Glucose is the main “energy source” for our brain. Its functioning depends to a large extent on the level of glucose, since this nutrient is easy to be transported and delivered to the brain. Therefore, a low blood glucose level would blow all the alarms in our body. The brain is the first to detect when something isn’t right, especially when it has less energy to function. At this moment is when the problems begin. We think more slowly, it is hard for us to concentrate and it diminishes our attention span.

In addition to these signals that our brain is sending us, while we are hungry we suffer another series of more tangible signals, such as noises made by our stomach.

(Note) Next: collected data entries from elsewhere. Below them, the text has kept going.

/-- The walk of a chain succeeds exactly on a whole chain, with the bodies of its STATION, ZONES, PRESETS and KEYS blocks
recorded and blocks of other types skipped; in every other case it is BAD_CHAIN. -/
def Sys2Proof.Clause.ChainIsWalked : Prop :=
  ∀ image : List Byte,
    (∀ offsets, Clause.Chain image offsets →
      let recorded := fun type => (offsets.find? fun o => byteAt image o == type).map (Clause.bodyAt image)
      walkChain image = .ok { station := recorded 1, zones := recorded 2, presets := recorded 3, keys := recorded 4 }) ∧
    ((¬∃ offsets, Clause.Chain image offsets) → walkChain image = .error .badChain)

/-- The Loader reads no byte at or beyond the total length. -/
def Sys2Proof.Clause.BytesBeyondTheImageAreNotRead : Prop :=
  ∀ image extra : List Byte, image.length = wordAt image 2 → 8 ≤ image.length →
    loadImage (image ++ extra) = loadImage image

/-- The checks of the configuration image, the walk of its chain, and the bytes that are not read. -/
def Obligations.ImageIsChecked : Prop :=
  Clause.ImageChecksInOrder ∧ Clause.ChainIsWalked ∧ Clause.BytesBeyondTheImageAreNotRead

/-- Every configuration that a load takes has every field in its range. -/
def Obligations.LoadedConfigurationInRange : Prop :=
  ∀ (memory : List Byte) (c : Configuration), loadImage memory = .ok c → ConfigValid c

/-- A soft reset in the ring states. That cleanup requests still waiting are dropped is the model's choice (log 7). -/
def Sys2Proof.Clause.SoftResetInRingStates : Prop :=
  ∀ (c : Configuration) (s : State), s.rstnLow = false → s.isMember = true → s.config = some c →
    ∃ t, exec .reset s = .next t ∧
      t.config = some c ∧ t.cl = s.cl ∧ t.cleanups = [] ∧ t.lu = [] ∧ t.ss = [[], [], [], []] ∧
      t.za = zoneRecordsOf c ∧ t.me = { zones := mixZonesOf c, ports := s.me.ports } ∧
      t.cu = s.cu.map (fun k => { generation := k.generation, state := .free, outcome := none, info := none,
                                  durationLeft := none, returnTimer := none }) ∧
      t.pu = { ringState := .joining, sequence := (s.pu.sequence + 1) % 256,
               recent := recordRecent s.pu.recent ((s.pu.sequence + 1) % 256),
               outstanding := some { sequence := (s.pu.sequence + 1) % 256, phase := .queued }, peers := [],
               clashReported := false, period := some c.station.presencePeriod } ∧
      t.cp = { notices := [], overflow := false, masks := [false, false, false, false], response := [0] } ∧
      t.rp = ({ s.rp with
                control := [frameOf c.station.address 0
                  (.presence (byteOf ((s.pu.sequence + 1) % 256)) 1 (byteOf c.first) (byteOf c.last))]
                audio := []
                placeSetAside := false
                out := s.rp.out.map fun o => { o with reported := false } } : RingPort).arbitrate ∧
      (∀ n < 4, t.ku[n]? = some { debounced := some (if s.keyClosed n then .pressed else .released), timer := none,
                                  remembered := none })

/-- A soft reset in LOADING or PASSIVE: a load begins at once, the Presence Unit stands as it was, its ring state unchanged,
but for its clash-reported flag, and the Ring Port is left as it stands. What the other blocks see is LOADING, by the load
state (log 12). -/
def Sys2Proof.Clause.SoftResetRestartsLoading : Prop :=
  ∀ s : State, s.rstnLow = false → s.isMember = false →
    ∃ t, exec .reset s = .next t ∧ t.pu.ringState = s.pu.ringState ∧ t.ringState = .loading ∧ t =
      { s with
        cl := { loadState := .reading, faultCode := none }
        pu := { s.pu with clashReported := false }
        cp := { notices := [], overflow := false, masks := [false, false, false, false], response := [0] } }

/-- The soft reset, in the ring states and in LOADING and PASSIVE. -/
def Obligations.SoftResetInEveryState : Prop := Clause.SoftResetInRingStates ∧ Clause.SoftResetRestartsLoading

/-! The ring -/

/-- A frame that is not good raises the check-error counter, which stops at 65535, in every mode; nothing else. -/
def Sys2Proof.Clause.BadFrameIsCounted : Prop :=
  ∀ (bytes : List Byte) (cutShort : Bool) (s : State), s.rstnLow = false → goodFrame bytes cutShort = none →
    exec (.frameArrival bytes cutShort) s = .next
      { s with rp := { s.rp with
          checkErrors := if s.rp.checkErrors < 65535 then s.rp.checkErrors + 1 else s.rp.checkErrors } }

/-- What makes received bytes a good frame. -/
def Sys2Proof.Clause.GoodFrameTest : Prop :=
  ∀ (bytes : List Byte) (cutShort : Bool) (f : Frame),
    goodFrame bytes cutShort = some f ↔
      cutShort = false ∧ f.bytes = bytes ∧ f.bodyLength.toNat = f.body.length ∧ f.body.length ≤ 42 ∧
        f.check = checkOf f.covered

/-- Which received bytes are a good frame, and what becomes of the others. -/
def Obligations.FrameIsGoodOrCounted : Prop := Clause.BadFrameIsCounted ∧ Clause.GoodFrameTest

/-- Frames and messages come back whole from their bytes. -/
def Obligations.FrameRoundTrip : Prop :=
  ∀ (origin destination : Nat) (m : Message), 1 ≤ origin → origin ≤ 32 → destination ≤ 32 →
    (∀ c, m = .claim c → 1 ≤ c.entries.length ∧ c.entries.length ≤ 8 ∧ ∀ e ∈ c.entries, e.ack = 0) →
    (∀ c, m = .commit c → 1 ≤ c.entries.length ∧ c.entries.length ≤ 8) →
    (∀ slot generation samples, m = .audio slot generation samples → 1 ≤ samples.length ∧ samples.length ≤ 16) →
    ∃ f, goodFrame (frameOf origin destination m).bytes false = some f ∧ f.message = some m ∧
      f.origin.toNat = origin ∧ f.hop = 0 ∧ f.destination.toNat = destination

/-- A frame as it is passed on: hop count plus one, the check computed anew, every other field as received. -/
def Sys2Proof.Clause.carriedOn (f : Frame) : Frame :=
  { f with hop := f.hop + 1, check := checkOf ({ f with hop := f.hop + 1 } : Frame).covered }

/-- An own frame that returns is stripped: a WITHDRAW, NOTICE or AUDIO, or a frame with no message, is dropped. -/
def Sys2Proof.Clause.OwnFramesAreStripped : Prop :=
  ∀ (bytes : List Byte) (f : Frame) (s : State), s.rstnLow = false → s.isMember = true →
    goodFrame bytes false = some f → f.origin.toNat = s.address →
    (f.message = none ∨ f.kind = 4 ∨ f.kind = 5 ∨ f.kind = 6 →
      exec (.frameArrival bytes false) s = .next s) ∧
    ∃ t n, exec (.frameArrival bytes false) s = .next t ∧ t.rp.forward = s.rp.forward.drop n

Many times these noises become very annoying and can even cause pain. They also tend to be quite uncomfortable socially speaking, since sometimes they can be audible by other people. This probably happened to you while in a classroom or at work, and you wanted the earth to swallow you.

These signals make our mood start to change. We can feel very grumpy and we become much more irritable. At that point, we don’t even want to interact with people anymore.

How does our brain act while we’re hungry?

When our blood glucose goes down, our brain activates a series of counter measures. These signals are orders from our brain, telling our body to release hormones that demand more sugar into our bloodstream. These hormones mixed with the lack of energy are the ones that really cause this really bad mood.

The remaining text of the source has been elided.